If somewhat long, the journey was pretty comfortable. The seats in 2nd class were good, there was plenty of legroom and the air-con was also very welcome. At 25LE (just under £3) for a 120 mile journey, it was good value for money as well.

Arriving in Aswan we pushed through the hotel touts and taxi drivers and set off for the Sudanese consulate. With a quick check of the location at the tourist information office and with the help of a few locals, we soon found ourselves outside the consulate.

After the mayhem of the embassy in Cairo, the Aswan consulate was a very sleepy affair. We found our way up to the passport office, handed over our paperwork to the very helpful lady and were told that unfortunately the passport officer wasn't there but if we came back at 1pm he may be in.
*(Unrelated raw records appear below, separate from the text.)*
/-- No command waits for a confirmation. -/
theorem confirmCommands_idle {d : Dev} (idle : ∀ a ∈ d.accepted, a.mirror = none) : confirmCommands d = d := by
  have none_ : ∀ l : List Accepted, (∀ a ∈ l, a.mirror = none) → l.filter (fun a => a.map && match a.mirror with
      | some q => decide (q ≤ d.fabric.confirmed)
      | none => false) = [] := fun l waits => by
    refine List.filter_eq_nil_iff.mpr fun a mem => ?_
    rw [waits a mem, Bool.and_false]
    exact Bool.false_ne_true
  unfold confirmCommands
  exact (congrArg (fun l : List Accepted => l.foldl (fun d a => runMirrored a d) d) (none_ d.accepted idle)).trans rfl

/-- A confirmation with nothing else that waits releases messages only. -/
theorem afterConfirm_messages {d : Dev} (joins : joining? d = none) (commands : ∀ a ∈ d.accepted, a.mirror = none)
    (contexts : d.contexts = []) (idle : ∀ e ∈ d.sessions, e.2.waiting = []) : afterConfirm d = releaseMessages d := by
  have drained : drainAllBlocked (releaseMessages d) = releaseMessages d := by
    unfold drainAllBlocked
    rw [show (releaseMessages d).contexts = [] from contexts]
    rfl
  unfold afterConfirm
  rw [joins]
  dsimp only
  rw [drained, confirmCommands_idle (d := releaseMessages d) commands, serveRings_idle (d := releaseMessages d) idle]

theorem portOf_releaseMessages (p : Nat) (d : Dev) : portOf (releaseMessages d) p = { portOf d p with
    out := (portOf d p).out ++ ((portOf d p).outWait.filter fun e => decide (e.1 ≤ d.fabric.confirmed)).map (·.2)
    outWait := (portOf d p).outWait.filter fun e => !decide (e.1 ≤ d.fabric.confirmed) } :=
  kget_kmapv (fun _ (p : Port) => { p with
      out := p.out ++ (p.outWait.filter fun e => decide (e.1 ≤ d.fabric.confirmed)).map (·.2)
      outWait := p.outWait.filter fun e => !decide (e.1 ≤ d.fabric.confirmed) }) {} d.ports p rfl

/-! ### The map (R470, R486) -/

section
variable {c : W32} {n dom role : Nat} {svc : Bool} {serial : W128} {d : Dev}

/-- A record of the map puts the context where it says, and waiting commands may go on. -/
def mapTaken (c : W32) (n dom : Nat) (d : Dev) : Dev :=
  let d := modFab (fun f => { f with
    map := kput f.map c.toNat n
    members := kmod { role := 0, inService := false } f.members n fun m => { m with hostDomain := dom } }) d
  { d with accepted := d.accepted.map fun a => if a.packet.context = c ∧ a.mirror.isSome then { a with map := true } else a }

/-- What a record of the map does further: a move is planned, or a slice is sent. -/
theorem takeMap_cases (c : W32) (n dom : Nat) (d : Dev) :
    takeMap c n dom d = scheduleRemap c n (mapTaken c n dom d) ∨ takeMap c n dom d = mapTaken c n dom d ∨
      ∃ k, takeMap c n dom d = sendSlice k c n (mapTaken c n dom d) := by
  unfold takeMap
  dsimp only
  split
  · exact .inl rfl
  · split
    · exact .inr (.inl rfl)
    · exact .inr (.inr ⟨_, rfl⟩)

theorem takeMap_map (c : W32) (n dom : Nat) (d : Dev) :
    (takeMap c n dom d).fabric.map = kput d.fabric.map c.toNat n ∧ (takeMap c n dom d).contexts = d.contexts := by
  obtain moves | stays | ⟨k, slices⟩ := takeMap_cases c n dom d
  · rw [moves]
    exact ⟨rfl, rfl⟩
  · rw [stays]
    exact ⟨rfl, rfl⟩
  · rw [slices]
    refine ⟨?_, rfl⟩
    unfold sendSlice modFab
    dsimp only
    rw [framesOut_frame]
    rfl

theorem nextBoundary_after {p : Partition} (frame : 0 < p.majorUs) (t : Nat) : t ≤ nextBoundary p t := by
  have positive : (0 : Int) < us p.majorUs := Int.natCast_pos.mpr (Nat.mul_pos (by decide) (Nat.mul_pos frame (by decide)))
  unfold nextBoundary
  dsimp only
  split
  · exact Nat.le_refl t
  · have below := Int.emod_lt_of_pos ((t : Int) - p.epoch) positive
    omega

/-- A context of this device that a record of the map places elsewhere moves, 1 ms from now or later. -/
theorem takeMap_moves (away : n ≠ d.fabric.device) (open_ : (ctxOf d c).state ∉ [.closed, .draining])
    (frames : ∀ k, partOf? d (ctxOf d c).partition = some k → 0 < k.majorUs) :
    ∃ at_, (c, n, at_) ∈ (takeMap c n dom d).fabric.remaps ∧ d.geyser.now + ms 1 ≤ at_ := by
  have moves : takeMap c n dom d = scheduleRemap c n (mapTaken c n dom d) := by
    refine if_pos ⟨fun closed => open_ ?_, fun draining => open_ ?_, away⟩
    · exact List.mem_cons.mpr (.inl closed)
    · exact List.mem_cons_of_mem _ (List.mem_singleton.mpr draining)
  have listed : ∀ e : Dev, ∃ at_, (c, n, at_) ∈ (scheduleRemap c n e).fabric.remaps ∧
      at_ = (match partOf? e (ctxOf e c).partition with
        | some q => nextBoundary q (e.geyser.now + ms 1)
        | none => e.geyser.now + ms 1) := fun e =>
    ⟨_, List.mem_append_right _ (List.mem_singleton.mpr rfl), rfl⟩
  obtain ⟨at_, mem, instant⟩ := listed (mapTaken c n dom d)
  refine ⟨at_, moves ▸ mem, ?_⟩
  have part : partOf? (mapTaken c n dom d) (ctxOf (mapTaken c n dom d) c).partition = partOf? d (ctxOf d c).partition := rfl
  rw [part] at instant
  rw [instant]
  split
  · next q found => exact nextBoundary_after (frames q found) _
  · exact Nat.le_refl _

/-- A MEMBER record brings what it says of a member. -/
theorem takeMember_brings (member : d.fabric.role ≠ 0) :
    ∃ m, kfind? (takeMember n role svc serial d).fabric.members n = some m ∧ m.role = role ∧
      m.inService = svc ∧ m.serial = serial ∧ (svc = true → role = 1 → (takeMember n role svc serial d).fabric.manager = n) := by
  unfold takeMember
  rw [if_neg member]
  dsimp only
  have found := kfind_modMember_self n (fun m : Member => { m with
    role := role, inService := svc, serial := serial, hostDomain := if m.role = 0 then d.fabric.hostDomain else m.hostDomain }) d
  refine ⟨_, (congrArg (fun l => kfind? l n) (members_of_roster (reRing_roster ..))).trans found, rfl, rfl, rfl, fun serves manager => if_pos ?_⟩
  rw [serves, manager]
  rfl

end

/-! ### Takeovers (R478) -/

section
variable {d : Dev} {c : W32}

theorem takeoverOf_setTakeover (t : Takeover) (d : Dev) : takeoverOf? (setTakeover t d) t.data.context = some t := by
  unfold takeoverOf? setTakeover modFab
  rw [List.find?_append, List.find?_eq_none.mpr, Option.none_or, List.find?_singleton, if_pos (beq_self_eq_true _)]
  intro x mem same
  obtain ⟨-, other⟩ := List.mem_filter.mp mem
  exact bne_iff_ne.mp other (beq_iff_eq.mp same)

theorem context_of_takeoverOf {t : Takeover} (found : takeoverOf? d c = some t) : t.data.context = c :=
  beq_iff_eq.mp (List.find?_some (p := fun t : Takeover => t.data.context == c) found)

theorem takeoverOf_frameTaken {h : FabricHeader} {m : Member} (source : kfind? d.fabric.members h.source = some m) :
    takeoverOf? (frameTaken h d) c = takeoverOf? d c := by rw [frameTaken_eq source]; rfl

theorem sliceFrame_comes {h : FabricHeader} {m : Member} {rs : List JournalRecord} (comes : frameComes h m d) :
    sliceFrame h c rs d = match takeoverOf? d c with
      | some t => setTakeover { t with records := t.records ++ (rs.filter fun r => r.context == c), sliced := true } (frameTaken h d)
      | none => frameTaken h d := by
  rw [← takeoverOf_frameTaken comes.source]
  exact takeFrame_comes comes

theorem handedFrame_comes {h : FabricHeader} {m : Member} {last : Nat} {alive : W16} (comes : frameComes h m d) :
    handedFrame h c last alive d = match takeoverOf? d c with
      | some t => setTakeover { t with handed := some (last, alive.toNat) } (frameTaken h d)
      | none => frameTaken h d := by
  rw [← takeoverOf_frameTaken comes.source]
  exact takeFrame_comes comes

/-- The takeover that a TAKEOVER frame begins, with what is mirrored here of the failed device's context. -/
def takeoverBegun (k : TakeoverData) (d : Dev) : Takeover :=
  { data := k, records := d.fabric.mirrored.filter (fun r => r.origin == k.failed && r.context == k.context)
    sliced := !(d.fabric.mirrored.filter fun r => r.origin == k.failed && r.context == k.context).isEmpty }

theorem takeoverFrame_begins {h : FabricHeader} {m : Member} {k : TakeoverData} (comes : frameComes h m d)
    (manager : h.source = d.fabric.manager) (other : h.source ≠ d.fabric.device) (member : inFabric d = true)
    (closed : (ctxOf d k.context).state = .closed) :
    takeoverFrame h k d = setTakeover (takeoverBegun k d) (frameTaken h d) := by
  have taken := frameTaken_eq comes.source
  refine (if_neg other).trans ((takeFrame_comes comes).trans ?_)
  rw [taken]
  refine if_neg ?_
  rintro (away | none_ | open_)
  · exact away manager
  · exact Bool.false_ne_true ((congrArg (!·) member).symm.trans none_)
  · exact open_ closed

theorem takeoverFrame_kept {h : FabricHeader} {m : Member} {k : TakeoverData} (comes : frameComes h m d)
    (away : h.source ≠ d.fabric.manager) (other : h.source ≠ d.fabric.device) : takeoverFrame h k d = frameTaken h d := by
  refine (if_neg other).trans ((takeFrame_comes comes).trans ?_)
  rw [frameTaken_eq comes.source]
  exact if_pos (.inl away)

/-! ### Pair keys (R465) -/

variable {p : Nat} {cert named : Bool} {fw : W32}

theorem pairKey_stays (id : d.fabric.id ≠ 0) (up : fabricUp d = true) (other : p ≠ d.fabric.device) :
    ¬ (d.fabric.id = 0 || !fabricUp d || p == d.fabric.device) = true := by
  rw [decide_eq_false id, up, beq_false_of_ne other]
  decide

theorem pairKeyAgreed_refused (id : d.fabric.id ≠ 0) (up : fabricUp d = true) (other : p ≠ d.fabric.device)
    (bad : cert = false ∨ named = false ∨ fw.toNat < d.fabric.minFirmware.toNat) (member : d.fabric.role ≠ 0) :
    pairKeyAgreed p cert named fw d = modMember p (fun m => { m with pairKey := none }) d := by
  have wrong : (!(cert && named && decide (fw.toNat ≥ d.fabric.minFirmware.toNat))) = true := by
    obtain cert | named | old := bad
    · rw [cert]
      rfl
    · rw [named, Bool.and_false]
      rfl
    · rw [decide_eq_false (Nat.not_le.mpr old), Bool.and_false]
      rfl
  exact (if_neg (pairKey_stays id up other)).trans ((if_pos wrong).trans (if_neg member))

theorem pairKeyAgreed_agreed (id : d.fabric.id ≠ 0) (up : fabricUp d = true) (other : p ≠ d.fabric.device)
    (verified : cert = true) (key : named = true) (recent : d.fabric.minFirmware.toNat ≤ fw.toNat)
    (member : d.fabric.role = 2 ∨ d.fabric.role = 3) :
    pairKeyAgreed p cert named fw d = modMember p (fun m => { m with pairKey := some d.free, seen := [] }) { d with free := d.free + 1 } := by
  have good : ¬ (!(cert && named && decide (fw.toNat ≥ d.fabric.minFirmware.toNat))) = true := by
    rw [verified, key, decide_eq_true recent]
    decide
  refine (if_neg (pairKey_stays id up other)).trans ((if_neg good).trans ((if_neg fun none_ : d.fabric.role = 0 => ?_).trans
    (if_neg fun manager : d.fabric.role = 1 => ?_)))
  · omega
  · omega

end

end Sys2Proof.Machine
end

section
/-! The frames of the watch fabric at their port, and the statement about all of them (19 R464 to R478). -/

namespace Sys2Proof.Machine

open Sys2Proof

/-- An ECHO at a port that does not take it. -/
theorem echo_atPort (t at_ : Time) (h : FabricHeader) (q : Nat) (s : State) (d : Dev) (p : Port) (hd : d = advance t s.dev)
    (hp : p = portOf d h.port.val) :
    (p.link = false ∨ p.role = .fabric ∧ (d.fabric.id = 0 ∨ fabricUp d = false ∨ h.dest ≠ d.fabric.device ∧ h.dest ≠ 0xFF) →
      exec (.echo t h q at_) s = .next { s with dev := d }) ∧
    (p.link = true → p.role = .out → exec (.echo t h q at_) s =
      .next { s with dev := modPort h.port.val (fun p => { p with outReceived := p.outReceived.add 1 }) d }) ∧
    (p.link = true → p.role ≠ .out → p.role ≠ .fabric → exec (.echo t h q at_) s =
      .next { s with dev := modPort h.port.val (fun p => { p with unsupported := p.unsupported.add 1 }) d }) := by
  subst hp
  have next {e : Dev} (he : echo h q at_ d = e) : exec (.echo t h q at_) s = .next { s with dev := e } :=
    next_onDev (f := fun d => echo h q at_ (advance t d)) (hd ▸ he)
  refine ⟨fun passes => next ?_, fun link role => next ?_, fun link out fabric => next ?_⟩
  · by_cases link : (portOf d h.port.val).link = true
    · obtain down | ⟨role, apart⟩ := passes
      · exact absurd (down.symm.trans link) Bool.false_ne_true
      · exact (takeFrame_atFabric link role).trans (takeSealed_passes apart)
    · exact portHears_unlinked (Bool.not_eq_true _ ▸ link)
  · exact (portHears_uncarried link (by rw [role]; rfl)).trans (if_pos role)
  · have other : [PortRole.fabric].contains (portOf d h.port.val).role = false := by
      refine Bool.eq_false_iff.mpr fun carried => fabric ?_
      exact List.mem_singleton.mp (List.contains_iff_mem.mp carried)
    exact (portHears_uncarried link other).trans (if_neg out)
Despite the knowledge that we couldn't get a ferry ticket without our visas, we headed to the 'Nile River Valley Transport corporation' to find out when the next ferry was running and the availability of tickets. Getting any information proved to be impossible when we found the office to be closed. A passer by told us that because the ferry leaves today the office wasn't open, but they would be open tomorrow. While not a disaster, the day wasn't going as well as we had hoped.

Unsure whether our visas would be done today and drawing a blank over the ferry, we stopped for a tea to discuss the best way to proceed. With our gear in Luxor and the Consulate and ferry office being in Aswan, the only sensible option seemed to be to try and get everything to Aswan tomorrow. This was going to involve getting everything on the train or the more expensive option of a taxi/minibus.

With these thoughts in mind we went to have a look at a hotel that had been recommended to us by Larry and Sharon. The hotel Hathor was not bad, so we booked a room for tomorrow and then headed back to the Sudanese Consulate to see if there had been any joy with our visas. The passport officer had still not returned so there was nothing we could do until tomorrow.

Back at the train station we queued for ages for a ticket, only to be told that we couldn't buy one and we would have to pay on the train. With the next train not for an hour and a half we had some lunch at a local restaurant. Even though I am known for being able to eat just about anything, the strange green sauce that accompanied the meal was a step too far. Although it looked like a mint sauce it had the consistency of snot/ectoplasm and just sort of hung from a fork when you tried to lift it! Having it dripped all over my trousers when a cat jumped on the table and then walked through it didn't help much either.

Back at the station we boarded the train and played musical chairs for a while, as because we had no ticket we had no allocated seat. When the ticket inspector came round we found out that the ticket was 6LE (70p) dearer because we didn't have a ticket. While this isn't very much, it's pretty galling when you tried to buy a ticket and were told you can't, but then that appears to be Egypt!

The journey passed at a leisurely pace and we arrived back in Luxor early evening. The taxi driver who eventually agreed to take us to the hotel for 10LE (£1.10) was left looking on incredulously when his demands for a tip were met by us walking away. Taxi drivers in Luxor nil, Matt & Debs 1!

Back at the camp-site we enquired about the cost of taxi/minibus to take all our gear to Aswan. Eventually the answer came back from Mr Rezeiky (the owner) that we would be better off taking the train and that it would be no problem with the bikes. We had been looking at the taxi option to avoid the train, but looking at the cost difference it had to be worth a go. With plans to catch the 7:30am train again tomorrow, we had an early night as we would need to be up just before 6am to get packed up in time. Let's hope it all goes ok!